It was definitely inappropriate. I don't consider that cheating though.


----------



## ASummersDay

You're in denial then. It's cool though. There are plenty of other people there to keep you company. :thumbsup:


----------



## SimplyAmorous

Anuvia said:


> It was definitely inappropriate. I don't consider that cheating though.


Does your wife KNOW about that night and what went on? 

Irregardless of how you look upon it... How do you think she would feel ? And...would that matter to you ? 

Why the questions now to others... we are not your wife. 

Obviously Sexual intercourse would be WORSE if you want to do a comparison... lay it all out there... you held some restraint... but most wives would be LIVID.... cry betrayal....she will scream you lied to her, kept this secret, how could you ... Trust will be broken and need built back up again. 

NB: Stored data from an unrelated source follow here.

-- ==== Sys2Proof/Laws/State.lean ====
section
/-! SUPPORT. Beside State: one lemma for each field under each update, true by unfolding, so that no proof unfolds a
record update. Updates of one part first, then the register updates, then what a register, a field of a register and a
bit read under the updates of the other parts. -/

namespace Sys2Proof.Machine

/-! ## putPending -/

@[simp] theorem State.putPending_pending (s : State) (v) : (s.putPending v).pending = v := rfl
@[simp] theorem State.putPending_variantS (s : State) (v) : (s.putPending v).variantS = s.variantS := rfl
@[simp] theorem State.putPending_free (s : State) (v) : (s.putPending v).free = s.free := rfl
@[simp] theorem State.putPending_regs (s : State) (v) : (s.putPending v).regs = s.regs := rfl
@[simp] theorem State.putPending_sram (s : State) (v) : (s.putPending v).sram = s.sram := rfl
@[simp] theorem State.putPending_mram (s : State) (v) : (s.putPending v).mram = s.mram := rfl
@[simp] theorem State.putPending_pmem (s : State) (v) : (s.putPending v).pmem = s.pmem := rfl
@[simp] theorem State.putPending_pendMode (s : State) (v) : (s.putPending v).pendMode = s.pendMode := rfl
@[simp] theorem State.putPending_modeAt (s : State) (v) : (s.putPending v).modeAt = s.modeAt := rfl
@[simp] theorem State.putPending_boot (s : State) (v) : (s.putPending v).boot = s.boot := rfl
@[simp] theorem State.putPending_crp (s : State) (v) : (s.putPending v).crp = s.crp := rfl
@[simp] theorem State.putPending_mem (s : State) (v) : (s.putPending v).mem = s.mem := rfl
@[simp] theorem State.putPending_evlog (s : State) (v) : (s.putPending v).evlog = s.evlog := rfl
@[simp] theorem State.putPending_evLost (s : State) (v) : (s.putPending v).evLost = s.evLost := rfl
@[simp] theorem State.putPending_xspi (s : State) (v) : (s.putPending v).xspi = s.xspi := rfl
@[simp] theorem State.putPending_parts (s : State) (v) : (s.putPending v).parts = s.parts := rfl
@[simp] theorem State.putPending_msix (s : State) (v) : (s.putPending v).msix = s.msix := rfl
@[simp] theorem State.putPending_dma (s : State) (v) : (s.putPending v).dma = s.dma := rfl
@[simp] theorem State.putPending_ntu (s : State) (v) : (s.putPending v).ntu = s.ntu := rfl
@[simp] theorem State.putPending_image (s : State) (v) : (s.putPending v).image = s.image := rfl
@[simp] theorem State.putPending_epc (s : State) (v) : (s.putPending v).epc = s.epc := rfl
@[simp] theorem State.putPending_swc (s : State) (v) : (s.putPending v).swc = s.swc := rfl
@[simp] theorem State.putPending_rooks (s : State) (v) : (s.putPending v).rooks = s.rooks := rfl
@[simp] theorem State.putPending_cmap (s : State) (v) : (s.putPending v).cmap = s.cmap := rfl
@[simp] theorem State.putPending_cbc (s : State) (v) : (s.putPending v).cbc = s.cbc := rfl
@[simp] theorem State.putPending_can (s : State) (v) : (s.putPending v).can = s.can := rfl
@[simp] theorem State.putPending_pawns (s : State) (v) : (s.putPending v).pawns = s.pawns := rfl
@[simp] theorem State.putPending_ace (s : State) (v) : (s.putPending v).ace = s.ace := rfl
@[simp] theorem State.putPending_sfi (s : State) (v) : (s.putPending v).sfi = s.sfi := rfl
@[simp] theorem State.putPending_mqf (s : State) (v) : (s.putPending v).mqf = s.mqf := rfl
@[simp] theorem State.putPending_dcp (s : State) (v) : (s.putPending v).dcp = s.dcp := rfl
@[simp] theorem State.putPending_readData (s : State) (v) : (s.putPending v).readData = s.readData := rfl
@[simp] theorem State.putPending_readBytes (s : State) (v) : (s.putPending v).readBytes = s.readBytes := rfl
@[simp] theorem State.putPending_readPoison (s : State) (v) : (s.putPending v).readPoison = s.readPoison := rfl
@[simp] theorem State.reg_putPending (s : State) (v) (a : Nat) : (s.putPending v).reg a = s.reg a := rfl
@[simp] theorem State.rd_putPending (s : State) (v) (f : Fld) : (s.putPending v).rd f = s.rd f := rfl
@[simp] theorem State.bit_putPending (s : State) (v) (f : Fld) : (s.putPending v).bit f = s.bit f := rfl

/-! ## putVariantS -/

@[simp] theorem State.putVariantS_pending (s : State) (v) : (s.putVariantS v).pending = s.pending := rfl
@[simp] theorem State.putVariantS_variantS (s : State) (v) : (s.putVariantS v).variantS = v := rfl
@[simp] theorem State.putVariantS_free (s : State) (v) : (s.putVariantS v).free = s.free := rfl
@[simp] theorem State.putVariantS_regs (s : State) (v) : (s.putVariantS v).regs = s.regs := rfl
@[simp] theorem State.putVariantS_sram (s : State) (v) : (s.putVariantS v).sram = s.sram := rfl
@[simp] theorem State.putVariantS_mram (s : State) (v) : (s.putVariantS v).mram = s.mram := rfl
@[simp] theorem State.putVariantS_pmem (s : State) (v) : (s.putVariantS v).pmem = s.pmem := rfl
@[simp] theorem State.putVariantS_pendMode (s : State) (v) : (s.putVariantS v).pendMode = s.pendMode := rfl
@[simp] theorem State.putVariantS_modeAt (s : State) (v) : (s.putVariantS v).modeAt = s.modeAt := rfl
@[simp] theorem State.putVariantS_boot (s : State) (v) : (s.putVariantS v).boot = s.boot := rfl
@[simp] theorem State.putVariantS_crp (s : State) (v) : (s.putVariantS v).crp = s.crp := rfl
@[simp] theorem State.putVariantS_mem (s : State) (v) : (s.putVariantS v).mem = s.mem := rfl
@[simp] theorem State.putVariantS_evlog (s : State) (v) : (s.putVariantS v).evlog = s.evlog := rfl
@[simp] theorem State.putVariantS_evLost (s : State) (v) : (s.putVariantS v).evLost = s.evLost := rfl
@[simp] theorem State.putVariantS_xspi (s : State) (v) : (s.putVariantS v).xspi = s.xspi := rfl
@[simp] theorem State.putVariantS_parts (s : State) (v) : (s.putVariantS v).parts = s.parts := rfl
@[simp] theorem State.putVariantS_msix (s : State) (v) : (s.putVariantS v).msix = s.msix := rfl
@[simp] theorem State.putVariantS_dma (s : State) (v) : (s.putVariantS v).dma = s.dma := rfl
@[simp] theorem State.putVariantS_ntu (s : State) (v) : (s.putVariantS v).ntu = s.ntu := rfl
@[simp] theorem State.putVariantS_image (s : State) (v) : (s.putVariantS v).image = s.image := rfl
@[simp] theorem State.putVariantS_epc (s : State) (v) : (s.putVariantS v).epc = s.epc := rfl
@[simp] theorem State.putVariantS_swc (s : State) (v) : (s.putVariantS v).swc = s.swc := rfl
@[simp] theorem State.putVariantS_rooks (s : State) (v) : (s.putVariantS v).rooks = s.rooks := rfl
@[simp] theorem State.putVariantS_cmap (s : State) (v) : (s.putVariantS v).cmap = s.cmap := rfl
@[simp] theorem State.putVariantS_cbc (s : State) (v) : (s.putVariantS v).cbc = s.cbc := rfl
@[simp] theorem State.putVariantS_can (s : State) (v) : (s.putVariantS v).can = s.can := rfl
@[simp] theorem State.putVariantS_pawns (s : State) (v) : (s.putVariantS v).pawns = s.pawns := rfl
@[simp] theorem State.putVariantS_ace (s : State) (v) : (s.putVariantS v).ace = s.ace := rfl
@[simp] theorem State.putVariantS_sfi (s : State) (v) : (s.putVariantS v).sfi = s.sfi := rfl
@[simp] theorem State.putVariantS_mqf (s : State) (v) : (s.putVariantS v).mqf = s.mqf := rfl
@[simp] theorem State.putVariantS_dcp (s : State) (v) : (s.putVariantS v).dcp = s.dcp := rfl
@[simp] theorem State.putVariantS_readData (s : State) (v) : (s.putVariantS v).readData = s.readData := rfl
@[simp] theorem State.putVariantS_readBytes (s : State) (v) : (s.putVariantS v).readBytes = s.readBytes := rfl
@[simp] theorem State.putVariantS_readPoison (s : State) (v) : (s.putVariantS v).readPoison = s.readPoison := rfl
@[simp] theorem State.reg_putVariantS (s : State) (v) (a : Nat) : (s.putVariantS v).reg a = s.reg a := rfl
@[simp] theorem State.rd_putVariantS (s : State) (v) (f : Fld) : (s.putVariantS v).rd f = s.rd f := rfl
@[simp] theorem State.bit_putVariantS (s : State) (v) (f : Fld) : (s.putVariantS v).bit f = s.bit f := rfl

I am all for coming clean personally.. I would want to know... I don't feel spouses should carry secrets...like none... if you are feeling this was "inappropriate" as you said here...this is a good thing... your conscience is bothering you. 

Are you going to bear your wrong doing -before her and ask for her forgiveness ? That is the question... or take this to your grave.


----------



## wife1981

Yes you cheated! I don't understand why some men/women think it is okay to act like this right before they get married.


----------



## r0r0bin

PBear said:


> You should be asking your wife that question...
> 
> C
> _Posted via Mobile Device_


hahahaha


----------



## mablenc

Anuvia said:


> It was definitely inappropriate. I don't consider that cheating though.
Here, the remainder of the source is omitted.